Free Life was the name of the Rozière balloon (registration N2079) that made the fourth attempt at crossing the Atlantic Ocean. The balloon was launched from East Hampton, New York on September 20, 1970, piloted by Malcolm Brighton, with Rodney Anderson and Pamela Brown on board.

==Background==
The adventure was conceived by Rodney Anderson and his wife, Pamela Brown. Pamela Brown was the actress daughter of Kentucky politician and attorney John Y. Brown Sr. and the sister of Kentucky Fried Chicken entrepreneur and future Kentucky Governor John Y. Brown Jr. At age 28, she and her 32-year-old husband, commodities broker Rod Anderson, hoped to break records with the first staffed balloon flight across the Atlantic. The couple planned to recoup the cost of the venture by writing a book about their experience. When Jim Contos, the pilot whom they had been counting on for the flight withdrew close to the time of departure, the Andersons hired Englishman Malcolm Brighton, 32, whose ascent in the Free Life was to be his 100th – and his last. Brighton had built several balloons and became the main builder for the Bristol Belle, the name given to the first modern hot air balloon in Europe.

==The balloon==
The Free Life attempt was the first use of a Rozière style balloon for an Atlantic attempt, built by Mark Semich, using a combination of helium and hot air. Below the spherical helium gas cell is a conical sleeve where air can be heated by burners in the same way as a normal hot air balloon. By varying the hot air temperature, altitude can be maintained without having to release helium or to drop ballast. The burners are principally used to compensate for the lack of solar heating at night.

==Voyage==
After four years of planning and postponements, Brighton still had reservations about the balloon and in an interview, in which Brighton was asked what he thought of Free Life, he said

"I think I could have done better."
— Malcolm Brighton, The Free Life: The Spirit of Courage, Folly and Obsession
 Experienced balloonists, to whom Brighton had confided his plans to pilot Free Life, advised against it.

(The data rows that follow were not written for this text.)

-- ==== Sys2Proof/Word.lean ====
section
/-!
DEFINITION. The word types of the part: registers are 32 bits wide (00_scope, "Registers"), pairs and system
addresses are 64 bits (R23, R432), memories are counted in bytes, and a die is one of D0 to D7 (R2).
-/

namespace Sys2Proof

/-- A 32-bit register word. -/
abbrev Word := BitVec 32

/-- A 64-bit register pair, bank word or system address. -/
abbrev DWord := BitVec 64

/-- One byte. -/
abbrev Byte := BitVec 8

/-- A die, D0 to D7 (R2). -/
abbrev Die := Fin 8

end Sys2Proof
end

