/-- The value an 8-byte cell of a die window holds when nothing has written it: the reset values of its registers. -/
def cellRst (key : Nat) : DWord :=
  let off := 8 * (key % 2 ^ 21)
  match regAt off with
  | some r =>
    if r.id.info.pair then BitVec.ofNat 64 r.rst
    else BitVec.ofNat 64 (r.rst + (match regAt (off + 4) with | some q => q.rst | none => 0) * 2 ^ 32)
  | none => BitVec.ofNat 64 ((match regAt (off + 4) with | some q => q.rst | none => 0) * 2 ^ 32)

Despite this, the balloon was launched from George Sid Miller's pasture on Fireplace Road in Springs, New York, on September 20, 1970. The weather was perfect; families picnicked and partied; the giant yellow, white and orange balloon, seven stories tall, was spectacular; spirits were high, and the 1,500 well-wishers seemed to share a sense of participating in something extraordinary, cheering their ascent.

Disaster struck 30 hours after launch. A hot-air mechanism designed to maintain the balloon's altitude at night failed on the second day of the flight. When the balloon encountered a high-altitude cold front and a severe rainstorm, they were forced to ditch in the Atlantic that night, about 600 miles southeast of Newfoundland. On September 21 came the last message from the Free Life. "We are ditching," it said. "We request search and rescue." The balloon went down in stormy seas off Newfoundland. Three Coast Guard cutters, a Royal Canadian Air Force aircraft and six United States Air Force and United States Coast Guard aircraft scoured the area for 14 days. A few items from the balloon gondola were spotted, but the rescue effort was unsuccessful.

Up to August 1978, 10 subsequent transatlantic balloon crossing attempts were made: In February 1974, while making one such attempt, Colonel Thomas Leigh Gatch, Jr. USAR also disappeared in his Light Heart superpressure balloon. Finally, on August 17, 1978, three Americans - Ben Abruzzo, Maxie Anderson, and Larry Newman crossed the Atlantic by balloon, in the Double Eagle II.

==Tributes==
In October 1972 Pamela Brown was memorialized with the opening of the Pamela Brown Auditorium, the first and largest theater in the newly built Actors Theatre of Louisville complex.

A book commemorating the attempt was published in 1994 by writer and balloonist Anthony Smith. Entitled The Free Life: The Spirit of Courage, Folly and Obsession, the book was awarded the W.W. Norton & Co. thirteenth Annual Editors' Book Award. Smith was not present at the launch of the balloon in 1970, but he had taught Brighton to fly, and he had flown with him more frequently than anyone else.

A fictional short story describing the balloon was published in the 2023 issue of Spirit Lake Review by Robert Johnson.